Ich runzelte die Stirn. Das war seltsam. Vampire, Zwerge, Elementare, Menschen – viele Leute verdingten sich als Wachleute oder Bodyguards bei Banken, Firmen oder für wohlhabende Personen. Sicher, es war ein gefährlicher Job, besonders in dieser Stadt – aber man bekam gutes Geld dafür und meistens auch noch eine gute Krankenversicherung. Manche Firmen boten sogar eine Betriebsrente und eine Umsatzbeteiligung an. Ganz abgesehen von den Risikozuschlägen, die man absahnte, wenn man einen Überfall oder einen Mordversuch verhinderte.

In Anbetracht ihrer Größe und Stärke waren Riesen die erste Wahl, wenn es darum ging, die Sicherheit von etwas oder jemandem zu garantieren – besonders bei Unterweltbossen. So gut wie jeder hochrangige Verbrecher in Ashland hatte mindestens ein halbes Dutzend Riesen – wenn nicht mehr – angestellt. Für die Unterweltbosse war das ein Weg, den Rest ihrer Untergebenen im Zaum zu halten und ihr Revier zu verteidigen. Für die Riesen war es meistens leichtverdientes Geld, für das sie überwiegend herumstehen und tough aussehen mussten. Riesen boten nicht nur Schutz an, sondern waren gewöhnlich auch sehr, sehr gut darin, Leuten auf unangenehme Art den Willen eines anderen aufzuzwingen – und Leute zu verprügeln, bis sie die blutige Botschaft kapiert hatten.

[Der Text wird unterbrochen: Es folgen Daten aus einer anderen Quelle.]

-- ==== Sys2Proof/Laws/ChangesConfigCrc.lean ====
section
/-! SUPPORT. The state after each definition of Sys2Proof/Machine/ConfigCrc.lean is reached by the model's own kinds of update. -/

namespace Sys2Proof.Machine

theorem crcCommitEffect_changes {s₀ : State} {v : Nat} {s : State} (h : Changes s₀ s) : Changes s₀ (crcCommitEffect v s).1 := by
  unfold crcCommitEffect
  try dsimp only
  repeat' (first | with_reducible assumption | with_reducible apply State.fset_changes | with_reducible apply Changes.ite | with_reducible refine Changes.elim _ ?_ (fun b => ?_) | with_reducible apply Changes.ite_fst | with_reducible apply Changes.ite_snd | with_reducible refine Changes.foldl _ (fun v b hv => ?_) ?_ | with_reducible refine Changes.foldl_fst _ (fun v b hv => ?_) ?_ | with_reducible refine Changes.foldl_snd _ (fun v b hv => ?_) ?_ | dsimp only | split | refine Changes.of_fst_eq (by assumption) ?_ | with_reducible apply Changes.made | exact .left _ (by assumption) rfl rfl rfl rfl | exact .kept _ (by assumption) rfl rfl rfl rfl)

theorem execCrcCommit_changes {s₀ : State} {src : Nat} {s : State} (h : Changes s₀ s) : OutChanges s₀ (execCrcCommit src s) := by
  unfold execCrcCommit
  try dsimp only
  repeat' (first | with_reducible assumption | with_reducible apply OutChanges.unit | with_reducible apply OutChanges.due | with_reducible apply OutChanges.next | with_reducible apply OutChanges.fault | with_reducible apply OutChanges.ite | with_reducible apply regCmd_changes | with_reducible apply crcCommitEffect_changes | with_reducible apply Changes.ite | with_reducible refine Changes.elim _ ?_ (fun b => ?_) | with_reducible apply Changes.ite_fst | with_reducible apply Changes.ite_snd | with_reducible refine Changes.foldl _ (fun v b hv => ?_) ?_ | with_reducible refine Changes.foldl_fst _ (fun v b hv => ?_) ?_ | with_reducible refine Changes.foldl_snd _ (fun v b hv => ?_) ?_ | dsimp only | split | with_reducible refine fun _ _ hu => ?_ | with_reducible refine fun _ hu => ?_ | refine Changes.of_fst_eq (by assumption) ?_)

theorem State.crcCompare_changes {s₀ : State} {s : State} {c : Nat} (h : Changes s₀ s) : Changes s₀ (State.crcCompare s c) := by
  unfold State.crcCompare
  try dsimp only
  repeat' (first | with_reducible assumption | with_reducible apply State.fset_changes | with_reducible apply State.report_changes | with_reducible apply Changes.ite | with_reducible refine Changes.elim _ ?_ (fun b => ?_) | with_reducible apply Changes.ite_fst | with_reducible apply Changes.ite_snd | with_reducible refine Changes.foldl _ (fun v b hv => ?_) ?_ | with_reducible refine Changes.foldl_fst _ (fun v b hv => ?_) ?_ | with_reducible refine Changes.foldl_snd _ (fun v b hv => ?_) ?_ | dsimp only | split | refine Changes.of_fst_eq (by assumption) ?_)

theorem State.crcClean_changes {s₀ : State} {s : State} {c : Nat} (h : Changes s₀ s) : Changes s₀ (State.crcClean s c) := by
  unfold State.crcClean
  try dsimp only
  repeat' (first | with_reducible assumption | with_reducible apply State.fadd_changes | with_reducible apply State.fset_changes | with_reducible apply State.crcCompare_changes | with_reducible apply Changes.ite | with_reducible refine Changes.elim _ ?_ (fun b => ?_) | with_reducible apply Changes.ite_fst | with_reducible apply Changes.ite_snd | with_reducible refine Changes.foldl _ (fun v b hv => ?_) ?_ | with_reducible refine Changes.foldl_fst _ (fun v b hv => ?_) ?_ | with_reducible refine Changes.foldl_snd _ (fun v b hv => ?_) ?_ | dsimp only | split | refine Changes.of_fst_eq (by assumption) ?_)

theorem execCrcPassEnd_changes {s₀ : State} {s : State} (h : Changes s₀ s) : OutChanges s₀ (execCrcPassEnd s) := by
  unfold execCrcPassEnd
  try dsimp only
  repeat' (first | with_reducible assumption | with_reducible apply OutChanges.unit | with_reducible apply OutChanges.due | with_reducible apply OutChanges.next | with_reducible apply OutChanges.fault | with_reducible apply OutChanges.ite | with_reducible apply State.crcClean_changes | with_reducible apply State.fadd_changes | with_reducible apply Changes.ite | with_reducible refine Changes.elim _ ?_ (fun b => ?_) | with_reducible apply Changes.ite_fst | with_reducible apply Changes.ite_snd | with_reducible refine Changes.foldl _ (fun v b hv => ?_) ?_ | with_reducible refine Changes.foldl_fst _ (fun v b hv => ?_) ?_ | with_reducible refine Changes.foldl_snd _ (fun v b hv => ?_) ?_ | dsimp only | split | refine Changes.of_fst_eq (by assumption) ?_ | with_reducible apply Changes.made | exact .left _ (by assumption) rfl rfl rfl rfl | exact .kept _ (by assumption) rfl rfl rfl rfl)

theorem irqSetEffect_changes {s₀ : State} {v : Nat} {s : State} (h : Changes s₀ s) : Changes s₀ (irqSetEffect v s).1 := by
  unfold irqSetEffect
  try dsimp only
  repeat' (first | with_reducible assumption | with_reducible apply State.irq_changes | with_reducible apply Changes.ite | with_reducible refine Changes.elim _ ?_ (fun b => ?_) | with_reducible apply Changes.ite_fst | with_reducible apply Changes.ite_snd | with_reducible refine Changes.foldl _ (fun v b hv => ?_) ?_ | with_reducible refine Changes.foldl_fst _ (fun v b hv => ?_) ?_ | with_reducible refine Changes.foldl_snd _ (fun v b hv => ?_) ?_ | dsimp only | split | refine Changes.of_fst_eq (by assumption) ?_)

theorem execIrqSet_changes {s₀ : State} {src : Nat} {s : State} (h : Changes s₀ s) : OutChanges s₀ (execIrqSet src s) := by
  unfold execIrqSet
  try dsimp only
  repeat' (first | with_reducible assumption | with_reducible apply OutChanges.unit | with_reducible apply OutChanges.due | with_reducible apply OutChanges.next | with_reducible apply OutChanges.fault | with_reducible apply OutChanges.ite | with_reducible apply regCmd_changes | with_reducible apply irqSetEffect_changes | with_reducible apply Changes.ite | with_reducible refine Changes.elim _ ?_ (fun b => ?_) | with_reducible apply Changes.ite_fst | with_reducible apply Changes.ite_snd | with_reducible refine Changes.foldl _ (fun v b hv => ?_) ?_ | with_reducible refine Changes.foldl_fst _ (fun v b hv => ?_) ?_ | with_reducible refine Changes.foldl_snd _ (fun v b hv => ?_) ?_ | dsimp only | split | with_reducible refine fun _ _ hu => ?_ | with_reducible refine fun _ hu => ?_ | refine Changes.of_fst_eq (by assumption) ?_)

end Sys2Proof.Machine
end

Bria schüttelte den Kopf. »Zumindest ist dieser Fall in trockenen Tüchern. Ich brauche nur noch die Zeugenaussagen der zwei Verkäuferinnen, dann können Xavier und ich den Täter zum Revier bringen …«

Ein leises, weibliches Lachen hallte durch die Luft, gefolgt von hohem Kichern. Bria und ich wechselten einen Blick, dann sahen wir zu Finn. Anscheinend war ihm vergeben worden, denn die zwei Verkäuferinnen hingen inzwischen förmlich an ihm. Feuerhaar hatte ihm eine Hand auf die Schulter gelegt, während sich Blondie an seine andere Seite presste und mit den Fingern an seinem Jackettärmel herumspielte. Finns Kopf drehte sich zwischen ihnen hin und her, als beobachtete er ein spannendes Tennismatch. Bei der Geschwindigkeit seiner Bewegungen war es ein Wunder, dass er sich nicht den Hals brach.

»Viel Glück mit den Aussagen«, murmelte ich.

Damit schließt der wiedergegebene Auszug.